Data records START

/-- GRN_ACm_PHCC, offset 0x118, reset 0x0. -/
abbrev R.GRN_ACm_PHCC (m : Nat) : Nat := 0x40090118 + 0x80 * m
abbrev F.GRN_ACm_PHCC_D0 (m : Nat) : Fld := ⟨R.GRN_ACm_PHCC m, 0, 16⟩
abbrev F.GRN_ACm_PHCC_D1 (m : Nat) : Fld := ⟨R.GRN_ACm_PHCC m, 16, 16⟩

/-- GRN_ACm_STAT, offset 0x11C, reset 0x0. -/
abbrev R.GRN_ACm_STAT (m : Nat) : Nat := 0x4009011C + 0x80 * m
abbrev F.GRN_ACm_STAT_NOLOAD (m : Nat) : Fld := ⟨R.GRN_ACm_STAT m, 0, 3⟩
abbrev F.GRN_ACm_STAT_NOZX (m : Nat) : Fld := ⟨R.GRN_ACm_STAT m, 3, 1⟩
abbrev F.GRN_ACm_STAT_FUND (m : Nat) : Fld := ⟨R.GRN_ACm_STAT m, 4, 1⟩
abbrev F.GRN_ACm_STAT_GAP (m : Nat) : Fld := ⟨R.GRN_ACm_STAT m, 5, 1⟩
abbrev F.GRN_ACm_STAT_CLOSES (m : Nat) : Fld := ⟨R.GRN_ACm_STAT m, 8, 24⟩

/-- GRN_ACm_KVp, offset 0x120, reset 0x0. -/
abbrev R.GRN_ACm_KVp (m : Nat) (p : Nat) : Nat := 0x40090120 + 0x80 * m + 4 * p
abbrev F.GRN_ACm_KVp_VAL (m : Nat) (p : Nat) : Fld := ⟨R.GRN_ACm_KVp m p, 0, 32⟩

/-- GRN_ACm_KIp, offset 0x12C, reset 0x0. -/
abbrev R.GRN_ACm_KIp (m : Nat) (p : Nat) : Nat := 0x4009012C + 0x80 * m + 4 * p
abbrev F.GRN_ACm_KIp_VAL (m : Nat) (p : Nat) : Fld := ⟨R.GRN_ACm_KIp m p, 0, 32⟩

/-- GRN_ACm_KEp, offset 0x138, reset 0x0. -/
abbrev R.GRN_ACm_KEp (m : Nat) (p : Nat) : Nat := 0x40090138 + 0x80 * m + 4 * p
abbrev F.GRN_ACm_KEp_VAL (m : Nat) (p : Nat) : Fld := ⟨R.GRN_ACm_KEp m p, 0, 32⟩

/-- GRN_ACm_LIVEn, offset 0x144, reset 0x0. -/
abbrev R.GRN_ACm_LIVEn (m : Nat) (n : Nat) : Nat := 0x40090144 + 0x80 * m + 4 * n
abbrev F.GRN_ACm_LIVEn_WORD (m : Nat) (n : Nat) : Fld := ⟨R.GRN_ACm_LIVEn m n, 0, 32⟩

/-- GRN_DCm_CFG, offset 0x300, reset 0x0. -/
abbrev R.GRN_DCm_CFG (m : Nat) : Nat := 0x40090300 + 0x20 * m
abbrev F.GRN_DCm_CFG_DIR (m : Nat) : Fld := ⟨R.GRN_DCm_CFG m, 1, 1⟩

/-- GRN_DCm_STR, offset 0x304, reset 0x0. -/
abbrev R.GRN_DCm_STR (m : Nat) : Nat := 0x40090304 + 0x20 * m
abbrev F.GRN_DCm_STR_S0 (m : Nat) : Fld := ⟨R.GRN_DCm_STR m, 0, 6⟩
abbrev F.GRN_DCm_STR_S1 (m : Nat) : Fld := ⟨R.GRN_DCm_STR m, 8, 6⟩
abbrev F.GRN_DCm_STR_S2 (m : Nat) : Fld := ⟨R.GRN_DCm_STR m, 16, 6⟩

/-- GRN_DCm_NL, offset 0x308, reset 0x0. -/
abbrev R.GRN_DCm_NL (m : Nat) : Nat := 0x40090308 + 0x20 * m
abbrev F.GRN_DCm_NL_NL_I (m : Nat) : Fld := ⟨R.GRN_DCm_NL m, 0, 16⟩

/-- GRN_DCm_KE, offset 0x30C, reset 0x0. -/
abbrev R.GRN_DCm_KE (m : Nat) : Nat := 0x4009030C + 0x20 * m
abbrev F.GRN_DCm_KE_VAL (m : Nat) : Fld := ⟨R.GRN_DCm_KE m, 0, 32⟩

/-- GRN_DCm_KQ, offset 0x310, reset 0x0. -/
abbrev R.GRN_DCm_KQ (m : Nat) : Nat := 0x40090310 + 0x20 * m
abbrev F.GRN_DCm_KQ_VAL (m : Nat) : Fld := ⟨R.GRN_DCm_KQ m, 0, 32⟩

/-- GRN_DCm_STAT, offset 0x314, reset 0x0. -/
abbrev R.GRN_DCm_STAT (m : Nat) : Nat := 0x40090314 + 0x20 * m
abbrev F.GRN_DCm_STAT_NOLOAD (m : Nat) : Fld := ⟨R.GRN_DCm_STAT m, 0, 3⟩
abbrev F.GRN_DCm_STAT_NOZX (m : Nat) : Fld := ⟨R.GRN_DCm_STAT m, 3, 1⟩
abbrev F.GRN_DCm_STAT_FUND (m : Nat) : Fld := ⟨R.GRN_DCm_STAT m, 4, 1⟩
abbrev F.GRN_DCm_STAT_GAP (m : Nat) : Fld := ⟨R.GRN_DCm_STAT m, 5, 1⟩
abbrev F.GRN_DCm_STAT_CLOSES (m : Nat) : Fld := ⟨R.GRN_DCm_STAT m, 8, 24⟩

Data records END

[What is required]
What you return must be an exact retyping of the lines above starting at the line with "abbrev F.GRN_ACm_KVp_VAL (m" and ending at the line with "abbrev F.GRN_ACm_KIp_VAL (m", and nothing besides.

[Output for this exercise]
abbrev F.GRN_ACm_KVp_VAL (m : Nat) (p : Nat) : Fld := ⟨R.GRN_ACm_KVp m p, 0, 32⟩

/-- GRN_ACm_KIp, offset 0x12C, reset 0x0. -/
abbrev R.GRN_ACm_KIp (m : Nat) (p : Nat) : Nat := 0x4009012C + 0x80 * m + 4 * p
abbrev F.GRN_ACm_KIp_VAL (m : Nat) (p : Nat) : Fld := ⟨R.GRN_ACm_KIp m p, 0, 32⟩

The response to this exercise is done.